After the political-party law is unveiled, the Union Solidarity and Development Association (USDA), the mass community organisation set up by Than Shwe about 17 years ago to support the military government at the grassroots, is expected to announce the formation of a political party. It may even form three parties, according to some Burmese government officials, and it is these parties that will form the bulwark of the junta's move from military to civilian power. The ministers tapped for political futures will then join one of these parties, according to military sources. In fact, ministers who are part of this process have been quietly campaigning now for nearly a year, handing out largesse whenever they can. Than Shwe recently told the minister-cum-politicians that they had to do more political work and start organising their party functions, but without making their actions public. "The ministers are not allowed to be seen on TV in their political role," said Sein Kyaw Hlein, the Bangkok-based journalist.

In the coming months there will be massive changes in the army as well as government. A major overhaul of the military is expected with hundreds, if not thousands, of senior officers retiring to make way for the new generation of younger officers. This is largely in preparation for the new relationship that is expected to emerge after the elections. In theory, regional commanders will now have to answer to the local civilian authorities, something that runs directly counter to the military practise of the last two decades. Already there are tensions in some areas between the local authorities and the central government, especially related to issues of forced labour and the mandate of the International Labour Organisation, which is currently at loggerheads with the government over forced labour. Local courts have overruled executive orders to return confiscated land, and farmers who have returned are being prosecuted for trespassing – as many as 60 in one area are facing stiff prison sentences for claiming lands that the central authorities had already agreed was unlawfully seized. This may just be a forerunner of things to come.

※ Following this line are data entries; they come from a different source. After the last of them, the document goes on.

/-- A port is held as though disabled (R299, R386). -/
def portDisabled (s : State) (g : Nat) : Bool := !(getB s (rFlPort g) fFlPortEnable) || elecFenced s g

/-- Payload rate in GB/s at a `WIDTH` code (R353). -/
def rateOf (g width : Nat) : Nat :=
  if isRing g then (if width = 2 then 100 else 50) else (if width = 3 then 400 else 200)

def fullRate (g : Nat) : Nat := if isRing g then 100 else 400
def portRate (s : State) (g : Nat) : Nat := rateOf g (getF s (rFlPort g) fFlPortWidth)

def classReg (g c : Nat) : Nat := if isRing g then rFlPortClassRing (g - 16) c else rFlPortClass g c
def regionSize (s : State) (g c : Nat) : Nat := 1024 * getF s (classReg g c) fFlPortClassSize
def regionHi (s : State) (g c : Nat) : Nat := 1024 * getF s (classReg g c) fFlPortClassHi
def regionLo (s : State) (g c : Nat) : Nat := 1024 * getF s (classReg g c) fFlPortClassLo

/-! ## Frames (R294) -/

/-- One bit of the reflected CRC-32 of IEEE 802.3. -/
def crc32Bit (c : Nat) : Nat := if c % 2 = 1 then Nat.xor (c / 2) 0xEDB88320 else c / 2

def crc32Byte (c : Nat) (b : Byte) : Nat :=
  crc32Bit (crc32Bit (crc32Bit (crc32Bit (crc32Bit (crc32Bit (crc32Bit (crc32Bit (Nat.xor c b.toNat))))))))

/-- CRC-32 of IEEE 802.3 (R294). -/
def crc32 (b : Bytes) : Nat := Nat.xor (b.foldl crc32Byte 0xFFFFFFFF) 0xFFFFFFFF

/-- A frame on a link: header, packet and CRC (R294, Table 10.2). -/
def mkFrame (tc lcf dest hops : Nat) (pkt : Bytes) : Bytes :=
  let h := natLe 8 (tc + at_ 3 1 lcf + at_ 4 12 dest + at_ 16 6 hops + at_ 22 13 pkt.length)
  h ++ pkt ++ natLe 4 (crc32 (h ++ pkt))

/-- A received frame keeps R295. -/
def frameOk (f : Bytes) : Bool :=
  let len := bfld f 0 22 13
  decide (76 ≤ f.length ∧ f.length = len + 12 ∧ 64 ≤ len ∧ len ≤ 4160 ∧ bfld f 0 35 29 = 0 ∧
    num f (len + 8) 4 = crc32 (f.take (len + 8)))

/-- Accounted length of a frame with a packet of `len` bytes (R352). -/
def accounted (s : State) (g len : Nat) : Nat := len + 12 + getF s (rEsPort g) fEsPortOverhead

/-- Transmit time of `a` accounted bytes at `r` GB/s (R353). -/
def transmitTime (a r : Nat) : Nat := ceilDiv (47 * a) (50 * r)

/-! ## Link control frames (Table 10.3) -/

/-- Queue a link control frame on a port that is up, or that retrains and sends it afterwards (R296, R298). -/
def sendLcf (s : State) (g : Nat) (b : Bytes) : State :=
  if portUp s g || decide (portState s g = 5) then updPort s g fun p => { p with lcf := p.lcf ++ [b] } else s

/-- The common part of a link control frame: every one carries the count of the `SWAP_REQ` frames sent (Table 10.3). -/
def mkLcf (s : State) (g type : Nat) : Bytes :=
  putF (putF (putF (putF (zeros 64) 0 0 4 type) 0 4 8 (portOf s g).seq) 0 12 12 (nodeId s)) 0 24 5 g

/-- The time that a `PAUSE` gives a class: `PAUSE_TIME` while this node holds it paused, else 0 (R303). -/
def pauseTime (s : State) (g c : Nat) : Nat :=
  if (mapGet (portOf s g).sent c).isSome then getF s rFlControl fFlControlPauseTime else 0

/-- A `PAUSE` that names classes, each with its time (R303, Table 10.3). -/
def pauseFrame (s : State) (g : Nat) (cs : List Nat) : Bytes :=
  ((List.range 8).filter cs.contains).foldl (fun b c => putF (putF b 4 c 1 1) (8 + 2 * c) 0 16 (pauseTime s g c)) (mkLcf s g 1)

/-- A `PAUSE` that covers classes and every other that has changed since the last one; a port that can send none keeps them
for the next (R303). -/
def sendPause (s : State) (g : Nat) (cs : List Nat) : State :=
  let cs := (portOf s g).changed ++ cs
  if portUp s g || decide (portState s g = 5) then
    updPort (sendLcf s g (pauseFrame s g cs)) g fun p => { p with changed := [] }
  else updPort s g fun p => { p with changed := cs.eraseDups }

/-! ## Class regions and pause (R303, R304) -/

/-- Frame bytes held in a class region. -/
def regionFill (s : State) (g c : Nat) : Nat :=
  sumOf (((mapGet (portOf s g).rx c).getD []).map fun f => f.pkt.length + 12)

/-- `PAUSE` when the fill has risen to `HI` from `before` (R303). -/
def pauseIfHigh (s : State) (g c before : Nat) : State :=
  if c ≠ 7 ∧ getF s rFlControl fFlControlPauseTime ≠ 0 ∧ before < regionHi s g c ∧ regionHi s g c ≤ regionFill s g c then
    sendPause (updPort s g fun p => { p with sent := mapPut p.sent c s.time }) g [c]
  else s

/-- Classes are paused no more: `PAUSE` with time 0; none with `PAUSE_TIME` at 0 (R303). -/
def releaseClasses (s : State) (g : Nat) (cs : List Nat) : State :=
  let s := updPort s g fun p => { p with sent := p.sent.filter fun e => !(cs.contains e.1) }
  if getF s rFlControl fFlControlPauseTime = 0 then s else sendPause s g cs

/-- `PAUSE` with time 0 when the fill has fallen to `LO` or below (R303). -/
def releaseIfLow (s : State) (g c : Nat) : State :=
  if (mapGet (portOf s g).sent c).isSome ∧ regionFill s g c ≤ regionLo s g c then releaseClasses s g [c] else s

/-- A frame enters a class region, or overruns it (R303, R304). -/
def enterRegion (s : State) (g : Nat) (f : Frame) : Bool × State :=
  if regionSize s g f.tc < regionFill s g f.tc + f.pkt.length + 12 then
    (false, raise1 s (17 + g) fFlPortEventOverrun)
  else
    (true, pauseIfHigh (updPort s g fun p => { p with rx := mapPut p.rx f.tc ((mapGet p.rx f.tc).getD [] ++ [f]) }) g f.tc
      (regionFill s g f.tc))

/-- The oldest packet of a class region that is addressed to this node. -/
def headPacket (s : State) (g c : Nat) : Option Bytes :=
  (((mapGet (portOf s g).rx c).getD []).find? fun f => f.from_.isNone).map (·.pkt)

/-- Remove the first frame of a class region that satisfies `p`. -/
def leaveRegion (s : State) (g c : Nat) (p : Frame → Bool) : State :=
  releaseIfLow (updPort s g fun q =>
    { q with rx := mapPut q.rx c (removeFirst p ((mapGet q.rx c).getD [])) }) g c

/-- Take the oldest packet addressed to this node out of its class region. -/
def takePacket (s : State) (g c : Nat) : State := leaveRegion s g c fun f => f.from_.isNone

/-! ## Class queues (R354) -/

def queueOf (s : State) (g c : Nat) : List Frame := (mapGet s.es.queues (g * 8 + c)).getD []
def setQueue (s : State) (g c : Nat) (q : List Frame) : State :=
  { s with es := { s.es with queues := if q.isEmpty then mapDel s.es.queues (g * 8 + c)
                                       else mapPut s.es.queues (g * 8 + c) q } }
def enqueue (s : State) (g : Nat) (f : Frame) : State := setQueue s g f.tc (queueOf s g f.tc ++ [f])

/-- Accounted bytes queued on a port in a class (R325, R352). -/
def queuedBytes (s : State) (g c : Nat) : Nat := sumOf ((queueOf s g c).map fun f => accounted s g f.pkt.length)

/-! ## Credits (R356, R366) -/

/-- Credit gained per ACLK cycle, in 1/65,536 bytes. -/
def gainOf (rate : Nat) : Nat := 65536 * (10 * rate) / 94

/-- A credit brought up to date, in 1/65,536 bytes; with no record it stands at its cap. -/
def creditNow (s : State) (m : NMap Credit) (k rate cap : Nat) : Int :=
  match mapGet m k with
  | none => (65536 * (1024 * cap) : Nat)
  | some c => min ((65536 * (1024 * cap) : Nat) : Int) (c.value + (elapsed s c.time * gainOf rate : Nat))

def shaperKey (g c : Nat) : Nat := g * 8 + c
def shaperOn (s : State) (g c : Nat) : Bool := getB s (rEsShaper g c) fEsShaperShapeEn
def shaperCap (s : State) (g c : Nat) : Nat := getF s (rEsShaper g c) fEsShaperBurst

/-- The shaper credit of a class (R356). -/
def shaperCredit (s : State) (g c : Nat) : Int :=
  if shaperOn s g c then creditNow s s.es.credit (shaperKey g c) (getF s (rEsShaper g c) fEsShaperRate) (shaperCap s g c)
  else (65536 * (1024 * shaperCap s g c) : Nat)

def setShaperCredit (s : State) (g c : Nat) (v : Int) : State :=
  { s with es := { s.es with credit := mapPut s.es.credit (shaperKey g c) ⟨v, s.time⟩ } }

/-! ## Gate lists (R358 to R363) -/

/-- A gate list: entries (mask, interval) and the base of its cycles. -/
abbrev Gates := List (Nat × Nat) × Nat

def cycleOf (es : List (Nat × Nat)) : Nat := sumOf (es.map (·.2))

/-- The operating list of a port. -/
def operList (s : State) (g : Nat) : Gates :=
  ((List.range (getF s (rEsPort g) fEsPortOperLen)).map fun e =>
      (getF s (rEsOper g e) fEsOperMask, getF s (rEsOper g e) fEsOperInterval),
    (mapGet s.es.base g).getD 0)

/-- The administrative list of a port. -/
def adminList (s : State) (g : Nat) : Gates :=
  ((List.range (min 64 (getF s (rEsPort g) fEsPortAdminLen))).map fun e =>
      (getF s (rEsAdmin g e) fEsAdminMask, getF s (rEsAdmin g e) fEsAdminInterval),
    regGet s (rEsGateBase g))

/-- A list that leaves every gate open (R358). -/
def gatesFree (es : List (Nat × Nat)) : Bool := decide (cycleOf es = 0)

/-- The phase of a time in a list's cycle. -/
def phaseAt (l : Gates) (t : Nat) : Nat := (((t : Int) - (l.2 : Int)) % (cycleOf l.1 : Int)).toNat

/-- The entry in force at a phase: its index, mask, and the cycles left. -/
def entryAtPhase : List (Nat × Nat) → Nat → Nat → Nat × Nat × Nat
  | [], i, _ => (i, 0xFF, 0)
  | (m, d) :: es, i, p => if p < d then (i, m, d - p) else entryAtPhase es (i + 1) (p - d)

/-- Class c is open in a mask; class 7 always is (R359). -/
def maskOpen (m c : Nat) : Bool := decide (c = 7) || decide (fld m c 1 = 1)

/-- Cycles from now until class c, open now, next closes, walking (mask, interval) entries; `none` when it does not
within them. -/
def walkClose (c : Nat) : List (Nat × Nat) → Nat → Option Nat
  | [], _ => none
  | (m, d) :: es, acc => if d = 0 then walkClose c es acc else if maskOpen m c then walkClose c es (acc + d) else some acc

/-- Cycles from t until class c is next closed under a list: 0 when it is closed at t, `none` when it never closes. -/
def closeAfter (l : Gates) (c t : Nat) : Option Nat :=
  if gatesFree l.1 then none
  else
    let (i, m, left) := entryAtPhase l.1 0 (phaseAt l t)
    if maskOpen m c then walkClose c (l.1.drop (i + 1) ++ l.1.take (i + 1)) left else some 0

def suspended (s : State) (g : Nat) : Bool := getB s (rEsPort g) fEsPortSuspended

/-- The gate of class c is open now (R358, R362). -/
def gateOpen (s : State) (g c : Nat) : Bool :=
  suspended s g || (let l := operList s g
    if gatesFree l.1 then true else maskOpen (entryAtPhase l.1 0 (phaseAt l s.time)).2.1 c)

This year's election process is already fraught, and the attention of the international community will be closely focused on how the polls are eventually conducted. Despite Foreign Minister Nyan Win's repeated promises that the elections will be free and fair, most pro-democracy activists and analysts remain highly sceptical. Ultimately, one crucial issue is how the international community will decide on how to define the minimum standards of the election's credibility. "As long as the elections are not objectionable, they will be acceptable to the region," Secretary-General of ASEAN Surin Pitsuwan recently told this writer. At least for the Southeast Asian neighbourhood, then the bar has not been set very high. But, of course, the key will be how the Burmese population regards the election process. "While this regime has ruled largely through fear, don't discount an Iran-style reaction if the result appears to have been overly-manipulated by the military," a young budding Burmese politician who intends to stand in the elections said recently. He declined to be identified, for fear of being detained.

~-Larry Jagan is a freelance journalist and Burma specialist based in Bangkok.